Design a site like this with WordPress.com
Get started

Quick python exercises with DNA sequences

Python is one of the most used coding languages for analyzing biological data. It is often difficult to figure out where to start, so here are some easy and fun exercises to kick off that journey!

Let’s say that we are working with the complete genome of a ssDNA virus, Cyclovirus SL-108277, for simplicity sake.

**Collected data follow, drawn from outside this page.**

-- ==== Sys2Proof/Certificates/Slice0/Obligations.lean ====
section
/-! DEFINITION. The statements for the provers. A statement about a value that the manual leaves open holds for every value. -/
open Sys2Proof Sys2Proof.Machine

/-- 03 R42, R52, R53, R57: decoding the word of any well-formed instruction gives it back with every operand, and a word that
decodes is the word of what it decodes to. -/
def Obligations.DecodeAndEncodeAgree : Prop :=
  (∀ i : Instr, i.wf = true → i.encoded = true → decode (encode i) = .ok i) ∧
  (∀ (w : W32) (i : Instr), decode w = .ok i → i.wf = true ∧ i.encoded = true ∧ encode i = w)

/-- 03 R42, R57, 04 R81 to R89, 05 R116, 07 R161, 09 R199, 11 R263, 15 R367: words written out from the encoding tables decode
to their instructions, and words of major 0, of an unassigned code and with a set reserved bit are refused by name. -/
def Obligations.WordsOfTheTablesDecode : Prop :=
  decode 0x02266000 = .ok (.add false 1 3 3) ∧ decode 0x07040000 = .ok (.addi false 8 2 0) ∧
  decode 0x14000003 = .ok (.call false 3) ∧ decode 0xFA004000 = .ok .tret ∧ decode 0x7A000005 = .ok (.sysc false 5) ∧
  decode 0x7C080040 = .ok (.fltres false 4) ∧ decode 0xDC00000D = .ok (.mmrank true 1 1) ∧
  decode 0x00000000 = .error .reservedMajor ∧ decode 0x1A000000 = .error .reservedMajor ∧
  decode 0x02266001 = .error .reservedField ∧ decode 0x02266010 = .error .reservedField ∧ decode 0x02266380 = .error .unassigned

/-- 03 R43, R44, R57, 04 R94: where the words at the pc of the context that is to issue decode to an instruction, and the words
before it are a lawful run, a step runs exactly that instruction, one clk passing behind it; what could have moved instead goes on
waiting for its turn (assumption 1). -/
def Obligations.StepRunsTheDecodedInstruction : Prop :=
  ∀ (s : State) (k n key : Nat) (i : Instr),
    let f := focus k n s
    let s1 : State := { f with core := { f.core with rr := n }, ctx := { f.ctx with status := .ready } }
    let pc := s1.ctx.pc
    let w := w32 (ofBytes (memRead s1.mem key 4))
    match chosen s with
    | .core j => j = k → nextIssuer (coreOf s k).rr (issuers s k) = some n → s1.ctx.xfail = none →
        vaAccel pc = s1.accel.toNat → dieAbsent s1 (vaDie pc) = false → cachedKey s1 (fetchReq s1 pc) = some key →
        anyPoison s1.poison key 4 = false → alGet? s1.core.icache key = none →
        decodeBytes (memRead s1.mem key 4) = .ok (i, []) →
        (isHx w = true ∨ runOffence (admitsImm i) [] s1.ctx.run = none) →
        step s = match exec i (keepWord s1 pc w) with
          | .next t => .next (noteWaits (.core j) (tickOver t))
          | .fault e => .fault e
          | .refused e => .refused e
    | .agent a => step s = match exec a s with
        | .next t => .next (noteWaits (.agent a) (tickOver t))
        | .fault e => .fault e
        | .refused e => .refused e
    | _ => True

/-- 15 R350, 04 R94: no run of the module ends. Whatever the state, if what waits at its inputs is what the outside world can
bring about, the step answers a next state: no instruction and no agent stops the machine. -/
def Obligations.StepIsSafe : Prop := ∀ s : State, Fed s → Safe s

/-- 07 R149, R150: every step keeps memory and every scratchpad in their canonical form: addresses strictly rising, and no
entry equal to what an unlisted address reads as. -/
def Obligations.StepKeepsMemoryCanonical : Prop := ∀ s t : State, Canonical s → step s = .next t → Canonical t

/-- 04 R79, R93, 05 R123, 10 R228, 11 R249, 15 R347, R358, 00 R4: what reset leaves. Every context of every core is free with its
registers at their Reset column, every queue is empty, no launch runs, every generation is 0, and the memories are
canonical. PC, the register stack and FEAT of a full TN9-X, and that memory and scratchpads list nothing (an unlisted byte reads
0), are the model's choices (assumptions 7, 8 and 9). -/
def Obligations.ResetLeaves : Prop :=
  (∀ k c : Nat, c < 16 → let x := ctxOf State.reset k c
    x.status = .free ∧ x.depth = 0 ∧ x.sb = 0 ∧ x.fpflags = 0 ∧ x.fprnd = 0 ∧ x.rlstat = 0 ∧ x.rtstat = 0 ∧ x.wto = 0 ∧
    x.trap = TrapRegs.reset ∧ x.msg = MsgRegs.reset ∧ (∀ r : Fin 8, x.eregs.get r = 0x3F800000) ∧
    (∀ r : BitVec 4, x.reg r = 0) ∧ x.pc = 0) ∧
  (∀ k : Nat, let c := coreOf State.reset k
    c.regs = CoreRegs.reset ∧ c.spad = [] ∧ c.stores = [] ∧ c.matq = [] ∧ c.copyq = [] ∧ c.netq = [] ∧ c.routeq = [] ∧ c.out = []) ∧
  (∀ d asid : Nat, genOf (retortOf State.reset d) asid = 0) ∧ State.reset.launches = [] ∧ State.reset.mem = [] ∧
  State.reset.feat = 0x8800080F ∧ Canonical State.reset

/-- 04 R77: a RET at depth D with D ≥ 1 and SB = D raises FILL before any effect of its own, with TRAPV 0; a RET at depth 0
raises FILL with TRAPV 1. -/
def Obligations.ReturnRaisesFill : Prop :=
  ∀ (s : State) (sw : Bool),
    (1 ≤ s.ctx.depth → s.ctx.sb = s.ctx.depth → exec (.ret sw) s = .next (raise 0x06 0 s)) ∧
    (s.ctx.depth = 0 → exec (.ret sw) s = .next (raise 0x06 1 s))

/-- 04 R84 to R86: LIM, LIMT and LEA complete on every operand. -/
def Obligations.ConstantsAndAddresses : Prop :=
  ∀ (s : State) (sw : Bool) (d a b : BitVec 4) (imm : BitVec 21) (sh : BitVec 5),
    (∀ hs : List (BitVec 21), ExtendedBy s hs → hs.length ≤ 2 →
      exec (.lim sw d imm) s = .next (issued sw [.gpr d (wide hs imm)] s)) ∧
    exec (.limt sw d imm) s = .next (issued sw [.gpr d (imm ++ (readW s d).extractLsb' 0 43)] s) ∧
    exec (.lea sw d a b sh) s = .next (issued sw [.gpr d (readW s a + readW s b <<< sh.toNat)] s)

/-- 04 R82: the twenty-three two-operand forms of major 0x01 complete on every operand and hold exactly the result for
the close of the group; nothing else changes. Division by zero gives all ones and the dividend. -/
def Obligations.RegisterAluResults : Prop :=
  ∀ (s : State) (sw : Bool) (d a b : BitVec 4),
    let A := readW s a
    let B := readW s b
    let n := B.toNat % 64
    let gives (i : Instr) (v : W64) : Prop := exec i s = .next (issued sw [.gpr d v] s)
    gives (.add sw d a b) (A + B) ∧ gives (.sub sw d a b) (A - B) ∧
    gives (.and sw d a b) (A &&& B) ∧ gives (.or sw d a b) (A ||| B) ∧ gives (.xor sw d a b) (A ^^^ B) ∧
    gives (.andn sw d a b) (A &&& ~~~B) ∧
    gives (.shl sw d a b) (A <<< n) ∧ gives (.shr sw d a b) (A >>> n) ∧ gives (.sar sw d a b) (A.sshiftRight n) ∧
    gives (.min sw d a b) (if B.slt A then B else A) ∧ gives (.max sw d a b) (if A.slt B then B else A) ∧
    gives (.minu sw d a b) (if B.ult A then B else A) ∧ gives (.maxu sw d a b) (if A.ult B then B else A) ∧
    gives (.mul sw d a b) (A * B) ∧
    gives (.mulh sw d a b) ((A.signExtend 128 * B.signExtend 128).extractLsb' 64 64) ∧
    gives (.mulhu sw d a b) ((A.zeroExtend 128 * B.zeroExtend 128).extractLsb' 64 64) ∧
    gives (.div sw d a b) (if B = 0 then BitVec.allOnes 64 else A.sdiv B) ∧
    gives (.divu sw d a b) (if B = 0 then BitVec.allOnes 64 else A / B) ∧
    gives (.rem sw d a b) (if B = 0 then A else A.srem B) ∧
    gives (.remu sw d a b) (if B = 0 then A else A % B) ∧
    gives (.slt sw d a b) (if A.slt B then 1 else 0) ∧ gives (.sltu sw d a b) (if A.ult B then 1 else 0) ∧
    gives (.seq sw d a b) (if A = B then 1 else 0)

/-- 04 R81, R82: the .W forms of major 0x02 act on the low halves and hold the 32-bit result, sign-extended. -/
def Obligations.WordAluResults : Prop :=
  ∀ (s : State) (sw : Bool) (d a b : BitVec 4),
    let A := low32 s a
    let B := low32 s b
    let n := B.toNat % 32
    let gives (i : Instr) (v : BitVec 32) : Prop := exec i s = .next (issued sw [.gpr d (v.signExtend 64)] s)
    gives (.addW sw d a b) (A + B) ∧ gives (.subW sw d a b) (A - B) ∧
    gives (.andW sw d a b) (A &&& B) ∧ gives (.orW sw d a b) (A ||| B) ∧ gives (.xorW sw d a b) (A ^^^ B) ∧
    gives (.andnW sw d a b) (A &&& ~~~B) ∧
    gives (.shlW sw d a b) (A <<< n) ∧ gives (.shrW sw d a b) (A >>> n) ∧ gives (.sarW sw d a b) (A.sshiftRight n) ∧
    gives (.minW sw d a b) (if B.slt A then B else A) ∧ gives (.maxW sw d a b) (if A.slt B then B else A) ∧
    gives (.minuW sw d a b) (if B.ult A then B else A) ∧ gives (.maxuW sw d a b) (if A.ult B then B else A) ∧
    gives (.mulW sw d a b) (A * B) ∧
    gives (.mulhW sw d a b) ((A.signExtend 64 * B.signExtend 64).extractLsb' 32 32) ∧
    gives (.mulhuW sw d a b) ((A.zeroExtend 64 * B.zeroExtend 64).extractLsb' 32 32) ∧
    gives (.divW sw d a b) (if B = 0 then BitVec.allOnes 32 else A.sdiv B) ∧
    gives (.divuW sw d a b) (if B = 0 then BitVec.allOnes 32 else A / B) ∧
    gives (.remW sw d a b) (if B = 0 then A else A.srem B) ∧
    gives (.remuW sw d a b) (if B = 0 then A else A % B) ∧
    gives (.sltW sw d a b) (if A.slt B then 1 else 0) ∧ gives (.sltuW sw d a b) (if A.ult B then 1 else 0) ∧
    gives (.seqW sw d a b) (if A = B then 1 else 0)

/-- 04 R81, R82: CLZ, CTZ, POPC and SEL, with their .W forms, complete on every operand with the counts (64 or 32 for a
zero operand of CLZ and CTZ) and the operand chosen by wc. 04 R87: BFX, BFX.S and BFI on the field of `l + 1` bits at `p`; a field that leaves the register raises ILLEGAL, and so does an
HX.IMM that sets a bit above bit 12 of the extended field. -/
def Obligations.CountsSelectsAndBitFields : Prop :=
  (
   ∀ (s : State) (sw : Bool) (d a b c : BitVec 4),
     let A := readW s a
     let L := low32 s a
     let gives (i : Instr) (v : W64) : Prop := exec i s = .next (issued sw [.gpr d v] s)
     gives (.clz sw d a) A.clz ∧ gives (.ctz sw d a) A.reverse.clz ∧ gives (.popc sw d a) A.cpop ∧
     gives (.clzW sw d a) (L.clz.zeroExtend 64) ∧ gives (.ctzW sw d a) (L.reverse.clz.zeroExtend 64) ∧
     gives (.popcW sw d a) (L.cpop.zeroExtend 64) ∧
     gives (.sel sw d a b c) (if readW s c = 0 then readW s b else A) ∧
     gives (.selW sw d a b c) ((if low32 s c = 0 then low32 s b else L).signExtend 64)) ∧
  (
   ∀ (s : State) (sw : Bool) (d a : BitVec 4) (l p : BitVec 6) (hs : List (BitVec 21)), ExtendedBy s hs → hs.length ≤ 2 →
     let A := readW s a
     let len := l.toNat + 1
     let ones : W64 := BitVec.allOnes 64 >>> (64 - len)
     let gives (i : Instr) (v : W64) : Prop :=
       if (∀ h ∈ hs, h = 0) ∧ p.toNat + len ≤ 64 then exec i s = .next (issued sw [.gpr d v] s) else Traps i s 0x01 (wordOf i)
     gives (.bfx sw d a l p) (A >>> p.toNat &&& ones) ∧
     gives (.bfxS sw d a l p) ((A <<< (64 - p.toNat - len)).sshiftRight (64 - len)) ∧
     gives (.bfi sw d a l p) ((readW s d &&& ~~~(ones <<< p.toNat)) ||| ((A &&& ones) <<< p.toNat)))

/-- 04 R83, 03 R61: the immediate forms complete with B the 13-bit field extended by the HX.IMM words before it. 04 R83: a shift by an immediate of 0 to 63 completes; any other amount after extension raises ILLEGAL with the
instruction word. -/
def Obligations.ImmediateFormResults : Prop :=
  (
   ∀ (s : State) (sw : Bool) (d a : BitVec 4) (imm : BitVec 13) (hs : List (BitVec 21)),
     ExtendedBy s hs → hs.length ≤ 2 →
     let A := readW s a
     let B := wide hs imm
     let gives (i : Instr) (v : W64) : Prop := exec i s = .next (issued sw [.gpr d v] s)
     gives (.addi sw d a imm) (A + B) ∧ gives (.andi sw d a imm) (A &&& B) ∧ gives (.ori sw d a imm) (A ||| B) ∧
     gives (.xori sw d a imm) (A ^^^ B) ∧ gives (.muli sw d a imm) (A * B) ∧
     gives (.slti sw d a imm) (if A.slt B then 1 else 0) ∧ gives (.sltui sw d a imm) (if A.ult B then 1 else 0) ∧
     gives (.seqi sw d a imm) (if A = B then 1 else 0)) ∧
  (
   ∀ (s : State) (sw : Bool) (d a : BitVec 4) (imm : BitVec 13) (hs : List (BitVec 21)),
     ExtendedBy s hs → hs.length ≤ 2 →
     let A := readW s a
     let n := (wide hs imm).toNat
     let gives (i : Instr) (v : W64) : Prop :=
       if n < 64 then exec i s = .next (issued sw [.gpr d v] s) else Traps i s 0x01 (wordOf i)
     gives (.shli sw d a imm) (A <<< n) ∧ gives (.shri sw d a imm) (A >>> n) ∧ gives (.sari sw d a imm) (A.sshiftRight n))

Its sequence is as follows.

>KJ831064.1 Cyclovirus SL-108277, complete genome
ACCCGTCACTTCGTTTCACTTCGTTCCAAATCCTTTCACTCGACTAGTGCGCCGCGTAGCGGCGCGTCAG
CACACACACACACACACTTGTGTAAGCGAGCGGTAGCGAGCGTTAGCCTCCCCTCCACTGTCTTAGCTTA
GCGACGGTTGGAACATGCTCAGACAGTGACTCACTGGCTGCAATGGCGTACGCACGTAGATACAGGTTCC
GTCGAAGACCGGTTCGCAAGATGCAAAGGCGTAGGCGTCGATTTCGTCGCCGTGCACGCCGTATGGGAAA
TTTGTTGTGCAAGCTTACGAGGGTTGTTACTATTGCTGTTGATCCTTCTAAAGTACAAATCCAAGATTTG
GCAGTTAATCCTCACGACATTCAAGAGTATGTTAACTTGGGAAAGCAATTTGAATTTTGCAAGTTCATCA
GCTGTAGAGTTCGTGTGATTCCTCATCAGAATGTGACAAATAATTCTACATCGTCGTTACCGAACTATTG
TATCTTACCTTGGCATTCCGCTACTCCACCTGGAAGTACTGGTTTTACTACGTATACTTCTCATGATCGG
GCAAAGGTGTATCGGTCCACTCAAAAGGCTCATATGAATTTTGTATGTTCTACGGCCTTTGAAGCTCAAA
TTGAATCGAAAAATGCTTCATCTTTTAATACTATAAAATGGAAACCTGATATTCGCTGGGATGCTGATAA
GACTTTAGCGCCTACGATAAGGACTGGGATTTTGGCTTTTCAAGGTGATGCGGATGCGCCGACGGGAGCA
AAATCAAAGTTTACAATATTTCAAGATTATATTTGTTTATTTAAGAATCAATGTATTTTGGAGACGTTTG
CTCCGCCGCCTACATTAGAGCATATGACACTTTAGTGTAATTCGTCTGTCGAAAGCGGTGTTTGTATAAT
TAATAAATTTGTATAATGTATCTGTGTCAATGTTGCTTGTTATCCATATTCTTTCACTTGTAAATTCCTC
GAATCCCCCTTTTACTTGTACTTTGTATGGGTATCGGTCCATGATTTTTAGCATTTCGTCGTATTTTATC
CATCCGTAGAAGTCGTCGATGATTACGTTTGGCTGTTGGTTGTATCCGTCCCACCATAGTCCTCTGGGTT
TGTAGTATATTGATTGGTTTGTTGCTTTTGCTTCTTCTAAGGCTCGTCTTGACTTTCCACTGCCTGGAGG
TCCCCAAAAGTAATATACAAGAGTTTTATGTTGTCTCTCTTGAATTGGTTTAACCATTCGTAAATATTCT
CGAATTCCTTTGTGGTATCTGATATACGCCGTGGGATGCTTGGTGGCAATATCTTGTAATGTGCTATTGC
TTTGTGCGATGGTTTCGACCACAGCTTGCAGATCTGAGCGATGTCCTTGGCTACAAGGTGTGCCCTTTTC
AAAATATATGCCTGATTTCGAACAGTATTTTTTGTTATCTTCGTCGGATCCATTTGCCTTCTCAAGATGG
ATTGAGTTATCGAGATGCTTTTTGATTTTGTTGAAGCGTATGGGTTTATGTAGATTACAGAATCCCTGAA
GGTGAATTGTCCCAGTATTCGGAGCGATTTCTTCTCCAACGATGCCATATTTGCAATATGTATTGATGAA
ATCTTCGCACTTTTTGTATGCCTCTTCTGTGTAATTATTCCACGTGAAACAGAATCGACGTACGTTTGCG
TTCATCGCAACGAAGTGACGGTATAGTATT

For easier access, putting the genome sequence inside a variable would be necessary. If the sequence was saved into your computer, you could always access it directly instead of pasting, but here we will just paste the entire sequence into a variable.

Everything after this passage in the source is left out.